Genç stated that, according to TZOB’s April 2026 assessment, the price gap between producers and retailers had reached as high as 393.7 per cent for some products, and that price increases had been observed in 18 out of 40 products on the market.

One in five young people is not attending school

According to the European Statistical Office (Eurostat)’s report on “Early Leavers from Education and Training”, approximately 1.3 million young people in Turkey have dropped out of school. According to Eurostat’s data, the rate of early school leavers in Turkey was significantly higher than the European average. Accordingly, the early school leaving rate for the 18–24 age group stood at 17.9 per cent in 2025.

Consequently, approximately 1.35 million young people ended their educational journey without completing secondary school. The 17.9 per cent rate in Turkey indicates that roughly one in five young people left the education system early, whilst across the EU as a whole, this figure stood at one in 11.

The report covers the 18–24 age group who have completed at most lower secondary education and have not participated in any education or vocational training programme in the last four weeks; Turkey was the country with the highest rate of early school leavers compared to other European nations.

Turkey was followed by Romania at 15.5 per cent, Germany at 13.1 per cent and Spain at 12.8 per cent. The European Union (EU) average stands at 9.1 per cent. Croatia, at 2.1 per cent, and Greece, at 3 per cent, have the lowest rates.
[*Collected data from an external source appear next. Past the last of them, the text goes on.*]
-- ==== Sys2Proof/Certificates/Slice0/Obligations.lean ====
section
/-! DEFINITION. Statements about the block for the provers: what each command does where its conditions hold, what it leaves unchanged,
and rules of the whole block. -/

open Sys2Proof Sys2Proof.Machine

/-! ### Logic Units, regions and fences -/

/-- R46 to R49, R51, R55: an LU whose conditions hold captures, empties, starts its matched delay or changes its output, and no other LU
changes. -/
def Obligations.LuCommandsComplete : Prop :=
  ∀ (u : LuLoc) (s : State) (c : LuCfg), (s.fab.lu (un u)).cfg = some c →
    (c.mode = 0 → s.canStart (rn ⟨u.die, u.region⟩) = true → (s.fab.lu (un u)).full = false → s.fab.ack (.lu (un u)) = false →
      s.fab.drValid (un u) c = true →
      Completes (.drCapture u) s (fun t =>
        let one := c.f.getLsbD (s.fab.index (un u) c) && !c.g.getLsbD (s.fab.index (un u) c)
        (t.fab.lu (un u)).full = true ∧ (t.fab.lu (un u)).oF = one ∧ (t.fab.lu (un u)).oG = !one
          ∧ LusKept s t (un u))) ∧
    (c.mode = 0 → s.active (rn ⟨u.die, u.region⟩) = true → (s.fab.lu (un u)).full = true → s.fab.ack (.lu (un u)) = true →
      s.fab.drRest (un u) c = true →
      Completes (.drEmpty u) s (fun t =>
        (t.fab.lu (un u)).full = false ∧ (t.fab.lu (un u)).oF = false ∧ (t.fab.lu (un u)).oG = false
          ∧ LusKept s t (un u))) ∧
    (c.mode = 1 → s.active (rn ⟨u.die, u.region⟩) = true → (s.fab.lu (un u)).joined = false → s.fab.requests (un u) c ≠ [] →
      (∀ b, b ∈ s.fab.requests (un u) c → b = true) →
      Completes (.joinedRequestRise u) s (fun t =>
        (t.fab.lu (un u)).joined = true ∧ (t.fab.lu (un u)).delay = true ∧ LusKept s t (un u))) ∧
    (c.mode = 1 → s.canStart (rn ⟨u.die, u.region⟩) = true → (s.fab.lu (un u)).joined = true → (s.fab.lu (un u)).delay = true →
      (s.fab.lu (un u)).full = false → s.fab.ack (.lu (un u)) = false →
      Completes (.bdCapture u) s (fun t =>
        (t.fab.lu (un u)).full = true ∧ (t.fab.lu (un u)).oF = c.f.getLsbD (s.fab.index (un u) c)
          ∧ (t.fab.lu (un u)).oG = c.g.getLsbD (s.fab.index (un u) c) ∧ LusKept s t (un u))) ∧
    (c.mode = 1 → s.active (rn ⟨u.die, u.region⟩) = true → (s.fab.lu (un u)).full = true → (s.fab.lu (un u)).joined = false →
      s.fab.ack (.lu (un u)) = true → (∀ b, b ∈ s.fab.requests (un u) c → b = false) →
      Completes (.bdEmpty u) s (fun t =>
        (t.fab.lu (un u)).full = false ∧ (t.fab.lu (un u)).joined = false ∧ (t.fab.lu (un u)).oF = (s.fab.lu (un u)).oF
          ∧ (t.fab.lu (un u)).oG = (s.fab.lu (un u)).oG ∧ LusKept s t (un u))) ∧
    (c.mode = 2 → s.active (rn ⟨u.die, u.region⟩) = true → ∀ b : Bool,
      c.f.getLsbD (s.fab.index (un u) c) = b → c.g.getLsbD (s.fab.index (un u) c) = !b → (s.fab.lu (un u)).oF = !b →
      Completes (.ceOutputChange u) s (fun t =>
        (t.fab.lu (un u)).oF = b ∧ (t.fab.lu (un u)).oG = !b ∧ LusKept s t (un u)))

/-- R56: an MX LU without a log grants a request that is high, alone or contested, never both; a grant falls with its request, and a
request pending at that moment is granted next. -/
def Obligations.MxCommandsComplete : Prop :=
  ∀ (u : LuLoc) (s : State) (c : LuCfg), (s.fab.lu (un u)).cfg = some c → c.mode = 3 →
    (c.arb = 0 → s.canStart (rn ⟨u.die, u.region⟩) = true → (s.fab.lu (un u)).oF = false → (s.fab.lu (un u)).oG = false →
      (s.fab.mxReq (un u) c 0 || s.fab.mxReq (un u) c 1) = true →
      Completes (.mxGrant u) s (fun t =>
        (t.fab.lu (un u)).oG = (!(t.fab.lu (un u)).oF)
          ∧ (s.fab.mxReq (un u) c 0 = false → (t.fab.lu (un u)).oG = true)
          ∧ (s.fab.mxReq (un u) c 1 = false → (t.fab.lu (un u)).oF = true)
          ∧ (∀ b, s.fab.mxReq (un u) c 0 = true → s.fab.mxReq (un u) c 1 = true → (s.fab.lu (un u)).turn = some b →
              (t.fab.lu (un u)).oG = b)
          ∧ LusKept s t (un u))) ∧
    (s.active (rn ⟨u.die, u.region⟩) = true → (s.fab.lu (un u)).oF = true → s.fab.mxReq (un u) c 0 = false →
      Completes (.mxGrantRelease u) s (fun t =>
        (t.fab.lu (un u)).oF = false ∧ (t.fab.lu (un u)).oG = false
          ∧ (s.fab.mxReq (un u) c 1 = true → (t.fab.lu (un u)).turn = some true) ∧ LusKept s t (un u))) ∧
    (s.active (rn ⟨u.die, u.region⟩) = true → (s.fab.lu (un u)).oF = false → (s.fab.lu (un u)).oG = true → s.fab.mxReq (un u) c 1 = false →
      Completes (.mxGrantRelease u) s (fun t =>
        (t.fab.lu (un u)).oF = false ∧ (t.fab.lu (un u)).oG = false
          ∧ (s.fab.mxReq (un u) c 0 = true → (t.fab.lu (un u)).turn = some false) ∧ LusKept s t (un u)))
Saudi Arabia to partner with Turkish fuel giant

It has emerged that Saudi Aramco, the state-owned company of Saudi Arabia—the world’s largest oil producer—is planning a fuel investment in Turkey. It was reported that the company has held talks with TotalEnergies, one of Turkey’s leading fuel giants. Journalist Olcay Aydilek stated that she had spoken with Uğur Doğan, Chairman of the Board of Directors of OYAK—the parent company of TotalEnergies, which operates thousands of petrol stations in Turkey—and wrote: “During our telephone conversation, he said they were in talks regarding a partnership with Saudi Aramco.”
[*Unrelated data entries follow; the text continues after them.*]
/-! ### `State.raiseDone` -/

@[simp] theorem State.rd_raiseDone (ring : Nat) (pay : List (Nat × Nat × Nat)) : (s.raiseDone ring idx pay).rd i j = s.rd i j := by first | rfl | (simp only [State.raiseDone]; split <;> rfl)
@[simp] theorem State.raiseDone_pending (ring : Nat) (pay : List (Nat × Nat × Nat)) : (s.raiseDone ring idx pay).pending = s.pending := by first | rfl | (simp only [State.raiseDone]; split <;> rfl)
@[simp] theorem State.raiseDone_od (ring : Nat) (pay : List (Nat × Nat × Nat)) : (s.raiseDone ring idx pay).od = s.od := by first | rfl | (simp only [State.raiseDone]; split <;> rfl)
@[simp] theorem State.raiseDone_dev (ring : Nat) (pay : List (Nat × Nat × Nat)) : (s.raiseDone ring idx pay).dev = s.dev := by first | rfl | (simp only [State.raiseDone]; split <;> rfl)
@[simp] theorem State.raiseDone_fab (ring : Nat) (pay : List (Nat × Nat × Nat)) : (s.raiseDone ring idx pay).fab = s.fab := by first | rfl | (simp only [State.raiseDone]; split <;> rfl)
@[simp] theorem State.raiseDone_cell (ring : Nat) (pay : List (Nat × Nat × Nat)) : (s.raiseDone ring idx pay).cell = s.cell := by first | rfl | (simp only [State.raiseDone]; split <;> rfl)
@[simp] theorem State.raiseDone_loc (ring : Nat) (pay : List (Nat × Nat × Nat)) : (s.raiseDone ring idx pay).loc = s.loc := by first | rfl | (simp only [State.raiseDone]; split <;> rfl)
@[simp] theorem State.raiseDone_mem (ring : Nat) (pay : List (Nat × Nat × Nat)) : (s.raiseDone ring idx pay).mem = s.mem := by first | rfl | (simp only [State.raiseDone]; split <;> rfl)
@[simp] theorem State.raiseDone_ray (ring : Nat) (pay : List (Nat × Nat × Nat)) : (s.raiseDone ring idx pay).ray = s.ray := by first | rfl | (simp only [State.raiseDone]; split <;> rfl)
@[simp] theorem State.raiseDone_host (ring : Nat) (pay : List (Nat × Nat × Nat)) : (s.raiseDone ring idx pay).host = s.host := by first | rfl | (simp only [State.raiseDone]; split <;> rfl)
@[simp] theorem State.raiseDone_led (ring : Nat) (pay : List (Nat × Nat × Nat)) : (s.raiseDone ring idx pay).led = s.led := by first | rfl | (simp only [State.raiseDone]; split <;> rfl)
@[simp] theorem State.raiseDone_cfg (ring : Nat) (pay : List (Nat × Nat × Nat)) : (s.raiseDone ring idx pay).cfg = s.cfg := by first | rfl | (simp only [State.raiseDone]; split <;> rfl)
@[simp] theorem State.raiseDone_sec (ring : Nat) (pay : List (Nat × Nat × Nat)) : (s.raiseDone ring idx pay).sec = s.sec := by first | rfl | (simp only [State.raiseDone]; split <;> rfl)
@[simp] theorem State.raiseDone_mgt (ring : Nat) (pay : List (Nat × Nat × Nat)) : (s.raiseDone ring idx pay).mgt = s.mgt := by first | rfl | (simp only [State.raiseDone]; split <;> rfl)
@[simp] theorem State.raiseDone_pin (ring : Nat) (pay : List (Nat × Nat × Nat)) : (s.raiseDone ring idx pay).pin = s.pin := by first | rfl | (simp only [State.raiseDone]; split <;> rfl)
@[simp] theorem State.raiseDone_tst (ring : Nat) (pay : List (Nat × Nat × Nat)) : (s.raiseDone ring idx pay).tst = s.tst := by first | rfl | (simp only [State.raiseDone]; split <;> rfl)

/-! ### `State.freeNext` -/

@[simp] theorem State.rd_freeNext : (s.freeNext).rd i j = s.rd i j := by first | rfl | (simp only [State.freeNext]; split <;> rfl)
@[simp] theorem State.freeNext_pending : (s.freeNext).pending = s.pending := by first | rfl | (simp only [State.freeNext]; split <;> rfl)
@[simp] theorem State.freeNext_od : (s.freeNext).od = s.od := by first | rfl | (simp only [State.freeNext]; split <;> rfl)
@[simp] theorem State.freeNext_out : (s.freeNext).out = s.out := by first | rfl | (simp only [State.freeNext]; split <;> rfl)
@[simp] theorem State.freeNext_fab : (s.freeNext).fab = s.fab := by first | rfl | (simp only [State.freeNext]; split <;> rfl)
@[simp] theorem State.freeNext_cell : (s.freeNext).cell = s.cell := by first | rfl | (simp only [State.freeNext]; split <;> rfl)
@[simp] theorem State.freeNext_loc : (s.freeNext).loc = s.loc := by first | rfl | (simp only [State.freeNext]; split <;> rfl)
@[simp] theorem State.freeNext_mem : (s.freeNext).mem = s.mem := by first | rfl | (simp only [State.freeNext]; split <;> rfl)
@[simp] theorem State.freeNext_ray : (s.freeNext).ray = s.ray := by first | rfl | (simp only [State.freeNext]; split <;> rfl)
@[simp] theorem State.freeNext_host : (s.freeNext).host = s.host := by first | rfl | (simp only [State.freeNext]; split <;> rfl)
@[simp] theorem State.freeNext_led : (s.freeNext).led = s.led := by first | rfl | (simp only [State.freeNext]; split <;> rfl)
@[simp] theorem State.freeNext_cfg : (s.freeNext).cfg = s.cfg := by first | rfl | (simp only [State.freeNext]; split <;> rfl)
@[simp] theorem State.freeNext_sec : (s.freeNext).sec = s.sec := by first | rfl | (simp only [State.freeNext]; split <;> rfl)
@[simp] theorem State.freeNext_mgt : (s.freeNext).mgt = s.mgt := by first | rfl | (simp only [State.freeNext]; split <;> rfl)
@[simp] theorem State.freeNext_pin : (s.freeNext).pin = s.pin := by first | rfl | (simp only [State.freeNext]; split <;> rfl)
@[simp] theorem State.freeNext_tst : (s.freeNext).tst = s.tst := by first | rfl | (simp only [State.freeNext]; split <;> rfl)

/-! ### `State.setRegState` -/

@[simp] theorem State.setRegState_pending (n st : Nat) : (s.setRegState n st).pending = s.pending := by first | rfl | (simp only [State.setRegState]; split <;> rfl)
@[simp] theorem State.setRegState_out (n st : Nat) : (s.setRegState n st).out = s.out := by first | rfl | (simp only [State.setRegState]; split <;> rfl)
@[simp] theorem State.setRegState_dev (n st : Nat) : (s.setRegState n st).dev = s.dev := by first | rfl | (simp only [State.setRegState]; split <;> rfl)
@[simp] theorem State.setRegState_fab (n st : Nat) : (s.setRegState n st).fab = s.fab := by first | rfl | (simp only [State.setRegState]; split <;> rfl)
@[simp] theorem State.setRegState_cell (n st : Nat) : (s.setRegState n st).cell = s.cell := by first | rfl | (simp only [State.setRegState]; split <;> rfl)
@[simp] theorem State.setRegState_loc (n st : Nat) : (s.setRegState n st).loc = s.loc := by first | rfl | (simp only [State.setRegState]; split <;> rfl)
@[simp] theorem State.setRegState_mem (n st : Nat) : (s.setRegState n st).mem = s.mem := by first | rfl | (simp only [State.setRegState]; split <;> rfl)
@[simp] theorem State.setRegState_ray (n st : Nat) : (s.setRegState n st).ray = s.ray := by first | rfl | (simp only [State.setRegState]; split <;> rfl)
@[simp] theorem State.setRegState_host (n st : Nat) : (s.setRegState n st).host = s.host := by first | rfl | (simp only [State.setRegState]; split <;> rfl)
@[simp] theorem State.setRegState_led (n st : Nat) : (s.setRegState n st).led = s.led := by first | rfl | (simp only [State.setRegState]; split <;> rfl)
@[simp] theorem State.setRegState_cfg (n st : Nat) : (s.setRegState n st).cfg = s.cfg := by first | rfl | (simp only [State.setRegState]; split <;> rfl)
@[simp] theorem State.setRegState_sec (n st : Nat) : (s.setRegState n st).sec = s.sec := by first | rfl | (simp only [State.setRegState]; split <;> rfl)
@[simp] theorem State.setRegState_mgt (n st : Nat) : (s.setRegState n st).mgt = s.mgt := by first | rfl | (simp only [State.setRegState]; split <;> rfl)
@[simp] theorem State.setRegState_pin (n st : Nat) : (s.setRegState n st).pin = s.pin := by first | rfl | (simp only [State.setRegState]; split <;> rfl)
@[simp] theorem State.setRegState_tst (n st : Nat) : (s.setRegState n st).tst = s.tst := by first | rfl | (simp only [State.setRegState]; split <;> rfl)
Paşalı Group becomes the new owner of İstikbal Mobilya

The sale process for İstikbal Mobilya, one of Turkey’s long-established furniture brands, has been completed. Following a tender organised by the Deposit Insurance Fund (TMSF), the company has been acquired by the Paşalı Group. In the latest tender, the company’s value increased by approximately 4 billion TL, reaching 16.5 billion TL.

Paşalı Group, which began operations in the construction sector in 1978, has since expanded into the automotive, car rental and tourism sectors. With the acquisition of İstikbal Mobilya, Paşalı Group has made a strong entry into the furniture sector. Founded in 2005, Avek Otomotiv is one of the dealers of the Germany-based Volkswagen Group, and Paşalı Group operates as an authorised dealer and service provider for brands such as Audi, Seat, Skoda and Cupra across Istanbul, Çanakkale and İzmir under the Avek umbrella. AVEC Rent a Car, established in 2016, has also become one of the major car rental companies.

Experts warn of ‘El Niño’: A new wave of food price rises may be on the horizon

It is reported that the El Niño weather phenomenon, expected to take effect in July, could negatively impact agricultural production by altering global temperature and rainfall patterns. Experts have warned that potential production losses in products such as palm oil, cocoa, cotton and rice could trigger a new wave of food price rises.

SpaceX on track for IPO, with major investment banks on board

SpaceX, led by CEO Elon Musk, has filed an application with the US Securities and Exchange Commission for an initial public offering (IPO). While the company is set to trade on the Nasdaq under the ticker ‘SPCX’, it has been revealed that major investment banks including Goldman Sachs, Morgan Stanley, JPMorgan and Citigroup are involved in the IPO process.